§ **REQUIRED ACTION**: Among the entries below, only the lines starting at the one with "def windowed (s" and ending at the one with "Tracker entry 0", both included, are to be printed exactly.

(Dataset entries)

——

-- ==== Sys2Proof/Tests/Slice0.lean ====
section
/-! SUPPORT. Tests. First what each well-formedness check refuses; then words of the manual's own examples (section 10.4) and words
written out from the tables of chapter 10; then single steps from small states, with results read from the rules; then, for each
statement with hypotheses, named witnesses that meet them, at the ends of their ranges. -/

namespace Sys2Proof.Tests

open Sys2Proof Sys2Proof.Machine

/-! ## Small states -/

/-- A far window over granules 0 to 15 with ceiling WRITE-BACK. -/
def far : WindowRecord := ⟨true, 0, 15, .far, .writeBack, false⟩

/-- Both links up, one far window, stream 0 under WRITE-BACK; all else as after reset. -/
def ready : State := { State.reset with
  ulink := { ULink.reset with lock := true }
  dlink := { DLink.reset with state := .up, signal := true }
  windows := { WindowTable.reset with active := [far] }
  streams := State.reset.streams.set 0 { StreamRecord.reset 0 with policy := .writeBack } }

/-- A request frame with good CRC. -/
def frame (w : Word) (ws : List Word) : Frame := ⟨true, w :: ws⟩
/-- A frame that failed its CRC. -/
def badFrame : Frame := ⟨false, [0x11]⟩
/-- The queued form of a request frame. -/
def queued (w : Word) (ws : List Word) : QueuedFrame := QueuedFrame.ofWords w ws

/-- Stream 0's queue holds one request. -/
def ask (s : State) (w : Word) (ws : List Word) : State := s.setStream 0 { s.stream 0 with queue := [queued w ws] }
/-- Stream 0 takes another policy. -/
def under (s : State) (p : Policy) : State := s.setStream 0 { s.stream 0 with policy := p }
/-- The first active window becomes another. -/
def windowed (s : State) (r : WindowRecord) : State := s.setWindows { s.windows with active := [r] }

/-- Words 0 to 7 of a line. -/
def words8 : LineData := Vector.ofFn fun i => BitVec.ofNat 64 (0x1000 + i.val)
/-- Line 1 stands in set 1 way 0. -/
def holding (s : State) (state : LineState) (marks : BitVec 8) (h : Holder) : State :=
  s.setLine ⟨1, 0⟩ ⟨0, state, marks, words8, h⟩
/-- The way line 1 stands in. -/
def way1 : WayRef := ⟨1, 0⟩
/-- The D-link in another state. -/
def link (s : State) (x : LinkState) : State := s.setDLink { s.dlink with state := x }
/-- The egress queue holds `n` frames. -/
def egress (s : State) (n : Nat) : State :=
  s.setULink { s.ulink with egress := List.replicate n (.notice 0 0 0) }

/-- READ of 8 bytes at 40h, stream 0, tag 5. -/
def readWord : Word := 0x40030501
/-- READ of the line at 40h. -/
def readLineWord : Word := 0x40040501
/-- WRITE of 8 bytes at 40h. -/
def writeWord : Word := 0x40030502
/-- WRITE of one byte at 7Fh, the last of line 1. -/
def writeByteWord : Word := 0x7F000502
/-- The request of a READ or WRITE word under a policy. -/
def access (w : Word) (ws : List Word) (p : Policy) : Request := (queued w ws).toRequest 0 p

/-- A tracker entry for line 1 with one parked request. -/
def entry (k : EntryKind) (ph : EntryPhase) (way : Option WayRef) (r : Request) : TrackerEntry where
  line := 1
  kind := k
  phase := ph
  way := way
  victim := none
  attempts := 1
  converted := false
  epoch := 0
  parked := [r]
  lastTag := some 3
  storedShared := false
  answer := .none
  wake := false
/-- A parked READ under WRITE-BACK. -/
def readReq : Request := access readWord [] .writeBack
/-- A parked WRITE under WRITE-BACK. -/
def writeReq : Request := access writeWord [7] .writeBack

/-- A slot that carries line 1 away from set 1 way 0. -/
def slotOf (k : SlotKind) (st : SlotState) (mask : BitVec 8) : EvictionSlot where
  state := st
  kind := k
  line := 1
  mask := mask
  data := words8
  origin := way1
  originState := if k = .release then .owned else .modified
  attempts := 1
  stallReported := false

/-- Tracker entry 0 waits for a reply under tag 3. -/
def issued (k : EntryKind) (way : Option WayRef) (r : Request) : State :=
  (ready.setEntry 0 (some (entry k (.issued 3) way r))).setTag 3 (.inUse (.entry 0) 16)
/-- Slot 0 waits for a reply under tag 3. -/
def sentSlot (sl : EvictionSlot) : State := (ready.setSlot 0 (some sl)).setTag 3 (.inUse (.slot 0) 16)

/-- The engine holds an action of stream 0, tag 9. -/
def running (s : State) (a : Action) (ph : EnginePhase) : State := s.setEngine (some (Progress.start a 0 9 1 ph))
/-- The progress record of `running`. -/
def prog (a : Action) (ph : EnginePhase) : Progress := Progress.start a 0 9 1 ph

/-- A next state that satisfies `f`. -/
def gives (c : Instr) (s : State) (f : State → Bool) : Bool :=
  match exec c s with
  | .next t => f t
  | _ => false

/-- The words of a data packet: header, line 1, eight words. -/
def dataWords (header : Word) : Frame := ⟨true, header :: 1 :: words8.toList⟩

/-! ## Well-formedness: what each check refuses -/

theorem test_wf_request_refuses_bad : (Instr.requestFrameArrival (.whole badFrame)).wellFormed = false := by decide
theorem test_wf_badRequest_refuses_good : (Instr.uLinkBadFrame (.finish (frame readWord []))).wellFormed = false := by decide
theorem test_wf_dataS_refuses_dataO : (Instr.dataS (.whole (dataWords 0x313))).wellFormed = false := by decide
theorem test_wf_dataO_refuses_dataS : (Instr.dataO (.whole (dataWords 0x312))).wellFormed = false := by decide
theorem test_wf_grant_refuses_done : (Instr.grant (.whole (frame 0x315 []))).wellFormed = false := by decide
theorem test_wf_wordData_refuses_done : (Instr.wordData (.whole (frame 0x315 []))).wellFormed = false := by decide
theorem test_wf_done_refuses_refused : (Instr.done (.whole (frame 0x317 []))).wellFormed = false := by decide
theorem test_wf_refused_refuses_error : (Instr.refused (.whole (frame 0x318 []))).wellFormed = false := by decide
theorem test_wf_error_refuses_refused : (Instr.error (.whole (frame 0x317 []))).wellFormed = false := by decide
theorem test_wf_share_refuses_drop : (Instr.recallShare (.whole (frame 0x1A [1]))).wellFormed = false := by decide
theorem test_wf_drop_refuses_share : (Instr.recallDrop (.whole (frame 0x19 [1]))).wellFormed = false := by decide
theorem test_wf_hello_refuses_short : (Instr.helloAck (.whole (frame 0x11 []))).wellFormed = false := by decide
theorem test_wf_badPacket_refuses_good : (Instr.dLinkBadFrame (.whole (frame 0x317 []))).wellFormed = false := by decide
theorem test_wf_accepts_its_row : (Instr.dataS (.whole (dataWords 0x312))).wellFormed = true ∧
    (Instr.dLinkBadFrame (.whole badFrame)).wellFormed = true ∧ (Instr.done .waiting).wellFormed = true := by decide

/-! ## Words -/

/-- Section 10.4: the probe of set 69 way 2. -/
theorem test_probe_word : (LineRecord.mk 0x46 .owned 0 words8 .none).word = 0x0000000020000046 := by decide
/-- Section 10.4: the same line held by FLUSH slot 1. -/
theorem test_probe_word_held : (LineRecord.mk 0x46 .owned 0 words8 (.slot 1)).word = 0x0000120020000046 := by decide
/-- Section 10.4: the FAULTS 1 word of an exhausted fetch. -/
theorem test_fault_word : (FaultEntry.mk .fetchFailed (some 0) (some 5) (some 0x2345) (some 3) none (some 2)).firstWord
    = 0x0002000305002F04 := by decide
/-- Section 10.1: a READ's fields. -/
theorem test_read_fields : (queued 0x0000012345430A71 []).stream = 7 ∧ (queued 0x0000012345430A71 []).tag = 10 ∧
    (queued 0x0000012345430A71 []).kind = 1 ∧ (queued 0x0000012345430A71 []).sizeCode = 3 ∧
    (queued 0x0000012345430A71 []).addr = 0x12345 := by decide
/-- Section 10.1: a MGMT-ACT's fields. -/
theorem test_act_fields : (queued 0x0003000005000505 [0, 0]).row = .lineDrop ∧
    (queued 0x0003000005000505 [0, 0]).formOk = true ∧ (queued 0x0006000005000505 [0, 0]).formOk = false := by decide
/-- Section 10.3: packets of the home. -/
theorem test_home_packets : homePacket (dataWords 0x312) = some (.dataS 3 1 words8) ∧
    homePacket (frame 0x01000711 [0x12340040]) = some (.helloAck 64 0x1234) ∧
    homePacket (frame 0x00800318 []) = some (.error 3 .outOfRange) ∧
    homePacket (frame 0x0000AB1A [2]) = some (.recallDrop 0xAB 2) ∧ homePacket (frame 0x1B []) = none := by decide
/-- Section 10.3: HELLO offers 64-byte lines and part code 0612h. -/
theorem test_hello_words : BridgePacket.hello.encode = [1, 0x06120040] := by decide
/-- No row of the table gives bits. -/
theorem test_no_table_bits : decodeTableWord 8 1 = none ∧ State.reset.withFetchWord 8 1 = State.reset := ⟨rfl, rfl⟩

——

§ **EXPECTED OUTPUT**:
def windowed (s : State) (r : WindowRecord) : State := s.setWindows { s.windows with active := [r] }

/-- Words 0 to 7 of a line. -/
def words8 : LineData := Vector.ofFn fun i => BitVec.ofNat 64 (0x1000 + i.val)
/-- Line 1 stands in set 1 way 0. -/
def holding (s : State) (state : LineState) (marks : BitVec 8) (h : Holder) : State :=
  s.setLine ⟨1, 0⟩ ⟨0, state, marks, words8, h⟩
/-- The way line 1 stands in. -/
def way1 : WayRef := ⟨1, 0⟩
/-- The D-link in another state. -/
def link (s : State) (x : LinkState) : State := s.setDLink { s.dlink with state := x }
/-- The egress queue holds `n` frames. -/
def egress (s : State) (n : Nat) : State :=
  s.setULink { s.ulink with egress := List.replicate n (.notice 0 0 0) }

/-- READ of 8 bytes at 40h, stream 0, tag 5. -/
def readWord : Word := 0x40030501
/-- READ of the line at 40h. -/
def readLineWord : Word := 0x40040501
/-- WRITE of 8 bytes at 40h. -/
def writeWord : Word := 0x40030502
/-- WRITE of one byte at 7Fh, the last of line 1. -/
def writeByteWord : Word := 0x7F000502
/-- The request of a READ or WRITE word under a policy. -/
def access (w : Word) (ws : List Word) (p : Policy) : Request := (queued w ws).toRequest 0 p

/-- A tracker entry for line 1 with one parked request. -/
def entry (k : EntryKind) (ph : EntryPhase) (way : Option WayRef) (r : Request) : TrackerEntry where
  line := 1
  kind := k
  phase := ph
  way := way
  victim := none
  attempts := 1
  converted := false
  epoch := 0
  parked := [r]
  lastTag := some 3
  storedShared := false
  answer := .none
  wake := false
/-- A parked READ under WRITE-BACK. -/
def readReq : Request := access readWord [] .writeBack
/-- A parked WRITE under WRITE-BACK. -/
def writeReq : Request := access writeWord [7] .writeBack

/-- A slot that carries line 1 away from set 1 way 0. -/
def slotOf (k : SlotKind) (st : SlotState) (mask : BitVec 8) : EvictionSlot where
  state := st
  kind := k
  line := 1
  mask := mask
  data := words8
  origin := way1
  originState := if k = .release then .owned else .modified
  attempts := 1
  stallReported := false

/-- Tracker entry 0 waits for a reply under tag 3. -/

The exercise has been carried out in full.